Example 34. The method of any of examples 23 through 33, wherein the method further comprises processing, by the computing device, the received cardiac electrogram data to generate an intermediate representation of the received cardiac electrogram data, wherein applying the machine learning model, trained using cardiac electrogram data for the plurality of patients, to the received cardiac electrogram data to determine that the episode of arrhythmia has occurred in the patient comprises applying a machine learning model, trained using intermediate representations of cardiac electrogram data for a plurality of patients, to the intermediate representation of the received cardiac electrogram data and the cardiac features present in the cardiac electrogram data to determine, based on the machine learning model, that a similar episode of arrhythmia has occurred in the patient.

Example 35. The method of example 34, wherein processing the received cardiac electrogram data to generate an intermediate representation of the received cardiac electrogram data comprises at least one of: applying a filter to the received cardiac electrogram data; performing signal decomposition on the received cardiac electrogram data.

Example 36. The method of example 35, wherein performing signal decomposition on the received cardiac electrogram data comprises performing wavelet decomposition on the received cardiac electrogram data.

In some examples, the techniques of the disclosure include a system that comprises means to perform any method described herein.
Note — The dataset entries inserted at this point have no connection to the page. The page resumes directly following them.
/- putCache -/

@[simp] theorem putCache_pending (s : State) (e : Nat) (x : CacheEntry) : (putCache s e x).pending = s.pending := rfl
@[simp] theorem putCache_now (s : State) (e : Nat) (x : CacheEntry) : (putCache s e x).now = s.now := rfl
@[simp] theorem putCache_freeCtr (s : State) (e : Nat) (x : CacheEntry) : (putCache s e x).freeCtr = s.freeCtr := rfl
@[simp] theorem putCache_trngCtr (s : State) (e : Nat) (x : CacheEntry) : (putCache s e x).trngCtr = s.trngCtr := rfl
@[simp] theorem putCache_out (s : State) (e : Nat) (x : CacheEntry) : (putCache s e x).out = s.out := rfl
@[simp] theorem putCache_vals (s : State) (e : Nat) (x : CacheEntry) : (putCache s e x).vals = s.vals := rfl
@[simp] theorem putCache_power (s : State) (e : Nat) (x : CacheEntry) : (putCache s e x).power = s.power := rfl
@[simp] theorem putCache_fifos (s : State) (e : Nat) (x : CacheEntry) : (putCache s e x).fifos = s.fifos := rfl
@[simp] theorem putCache_recorder (s : State) (e : Nat) (x : CacheEntry) : (putCache s e x).recorder = s.recorder := rfl
@[simp] theorem putCache_measure (s : State) (e : Nat) (x : CacheEntry) : (putCache s e x).measure = s.measure := rfl
@[simp] theorem putCache_ptrace (s : State) (e : Nat) (x : CacheEntry) : (putCache s e x).ptrace = s.ptrace := rfl
@[simp] theorem putCache_debug (s : State) (e : Nat) (x : CacheEntry) : (putCache s e x).dbg = s.dbg := rfl
@[simp] theorem putCache_rx (s : State) (e : Nat) (x : CacheEntry) : (putCache s e x).rx = s.rx := rfl
@[simp] theorem putCache_modem (s : State) (e : Nat) (x : CacheEntry) : (putCache s e x).modem = s.modem := rfl
@[simp] theorem putCache_front (s : State) (e : Nat) (x : CacheEntry) : (putCache s e x).front = s.front := rfl
@[simp] theorem putCache_time (s : State) (e : Nat) (x : CacheEntry) : (putCache s e x).time = s.time := rfl
@[simp] theorem putCache_sched (s : State) (e : Nat) (x : CacheEntry) : (putCache s e x).sched = s.sched := rfl
@[simp] theorem putCache_link (s : State) (e : Nat) (x : CacheEntry) : (putCache s e x).link = s.link := rfl
@[simp] theorem putCache_queues (s : State) (e : Nat) (x : CacheEntry) : (putCache s e x).queues = s.queues := rfl
@[simp] theorem putCache_fwd (s : State) (e : Nat) (x : CacheEntry) : (putCache s e x).fwd = s.fwd := rfl
@[simp] theorem putCache_cipher (s : State) (e : Nat) (x : CacheEntry) : (putCache s e x).cipher = s.cipher := rfl
@[simp] theorem putCache_sett (s : State) (e : Nat) (x : CacheEntry) : (putCache s e x).sett = s.sett := rfl
@[simp] theorem putCache_twin (s : State) (e : Nat) (x : CacheEntry) : (putCache s e x).twin = s.twin := rfl
@[simp] theorem putCache_image (s : State) (e : Nat) (x : CacheEntry) : (putCache s e x).image = s.image := rfl
@[simp] theorem putCache_fleet (s : State) (e : Nat) (x : CacheEntry) : (putCache s e x).fleet = s.fleet := rfl
@[simp] theorem putCache_threads (s : State) (e : Nat) (x : CacheEntry) : (putCache s e x).threads = s.threads := rfl
@[simp] theorem putCache_sop (s : State) (e : Nat) (x : CacheEntry) : (putCache s e x).sop = s.sop := rfl

/- setKeyStatus -/

@[simp] theorem setKeyStatus_pending (s : State) (st : Nat) : (setKeyStatus s st).pending = s.pending := rfl
@[simp] theorem setKeyStatus_now (s : State) (st : Nat) : (setKeyStatus s st).now = s.now := rfl
@[simp] theorem setKeyStatus_freeCtr (s : State) (st : Nat) : (setKeyStatus s st).freeCtr = s.freeCtr := rfl
@[simp] theorem setKeyStatus_trngCtr (s : State) (st : Nat) : (setKeyStatus s st).trngCtr = s.trngCtr := rfl
@[simp] theorem setKeyStatus_out (s : State) (st : Nat) : (setKeyStatus s st).out = s.out := rfl
@[simp] theorem setKeyStatus_vals (s : State) (st : Nat) : (setKeyStatus s st).vals = s.vals := rfl
@[simp] theorem setKeyStatus_power (s : State) (st : Nat) : (setKeyStatus s st).power = s.power := rfl
@[simp] theorem setKeyStatus_fifos (s : State) (st : Nat) : (setKeyStatus s st).fifos = s.fifos := rfl
@[simp] theorem setKeyStatus_recorder (s : State) (st : Nat) : (setKeyStatus s st).recorder = s.recorder := rfl
@[simp] theorem setKeyStatus_measure (s : State) (st : Nat) : (setKeyStatus s st).measure = s.measure := rfl
@[simp] theorem setKeyStatus_ptrace (s : State) (st : Nat) : (setKeyStatus s st).ptrace = s.ptrace := rfl
@[simp] theorem setKeyStatus_debug (s : State) (st : Nat) : (setKeyStatus s st).dbg = s.dbg := rfl
@[simp] theorem setKeyStatus_rx (s : State) (st : Nat) : (setKeyStatus s st).rx = s.rx := rfl
@[simp] theorem setKeyStatus_modem (s : State) (st : Nat) : (setKeyStatus s st).modem = s.modem := rfl
@[simp] theorem setKeyStatus_front (s : State) (st : Nat) : (setKeyStatus s st).front = s.front := rfl
@[simp] theorem setKeyStatus_time (s : State) (st : Nat) : (setKeyStatus s st).time = s.time := rfl
@[simp] theorem setKeyStatus_sched (s : State) (st : Nat) : (setKeyStatus s st).sched = s.sched := rfl
@[simp] theorem setKeyStatus_link (s : State) (st : Nat) : (setKeyStatus s st).link = s.link := rfl
@[simp] theorem setKeyStatus_queues (s : State) (st : Nat) : (setKeyStatus s st).queues = s.queues := rfl
@[simp] theorem setKeyStatus_fwd (s : State) (st : Nat) : (setKeyStatus s st).fwd = s.fwd := rfl
@[simp] theorem setKeyStatus_cipher (s : State) (st : Nat) : (setKeyStatus s st).cipher = s.cipher := rfl
@[simp] theorem setKeyStatus_sett (s : State) (st : Nat) : (setKeyStatus s st).sett = s.sett := rfl
@[simp] theorem setKeyStatus_twin (s : State) (st : Nat) : (setKeyStatus s st).twin = s.twin := rfl
@[simp] theorem setKeyStatus_image (s : State) (st : Nat) : (setKeyStatus s st).image = s.image := rfl
@[simp] theorem setKeyStatus_fleet (s : State) (st : Nat) : (setKeyStatus s st).fleet = s.fleet := rfl
@[simp] theorem setKeyStatus_threads (s : State) (st : Nat) : (setKeyStatus s st).threads = s.threads := rfl
@[simp] theorem setKeyStatus_sop (s : State) (st : Nat) : (setKeyStatus s st).sop = s.sop := rfl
In some examples, the techniques of the disclosure include a computer-readable medium comprising instructions that cause processing circuitry to perform any method described herein.

It should be understood that various aspects disclosed herein may be combined in different combinations than the combinations specifically presented in the description and accompanying drawings. It should also be understood that, depending on the example, certain acts or events of any of the processes or methods described herein may be performed in a different sequence, may be added, merged, or left out altogether (e.g., all described acts or events may not be necessary to carry out the techniques). In addition, while certain aspects of this disclosure are described as being performed by a single module, unit, or circuit for purposes of clarity, it should be understood that the techniques of this disclosure may be performed by a combination of units, modules, or circuitry associated with, for example, a medical device.

In one or more examples, the described techniques may be implemented in hardware, software, firmware, or any combination thereof. If implemented in software, the functions may be stored as one or more instructions or code on a computer-readable medium and executed by a hardware-based processing unit. Computer-readable media may include non-transitory computer-readable media, which corresponds to a tangible medium such as data storage media (e.g., RAM, ROM, EEPROM, flash memory, or any other medium that can be used to store desired program code in the form of instructions or data structures and that can be accessed by a computer).

Instructions may be executed by one or more processors, such as one or more digital signal processors (DSPs), general purpose microprocessors, application specific integrated circuits (ASICs), field programmable logic arrays (FPGAs), or other equivalent integrated or discrete logic circuitry. Accordingly, the term “processor” or “processing circuitry” as used herein may refer to any of the foregoing structure or any other physical structure suitable for implementation of the described techniques. Also, the techniques could be fully implemented in one or more circuits or logic elements.

Various examples have been described. These and other examples are within the scope of the following claims.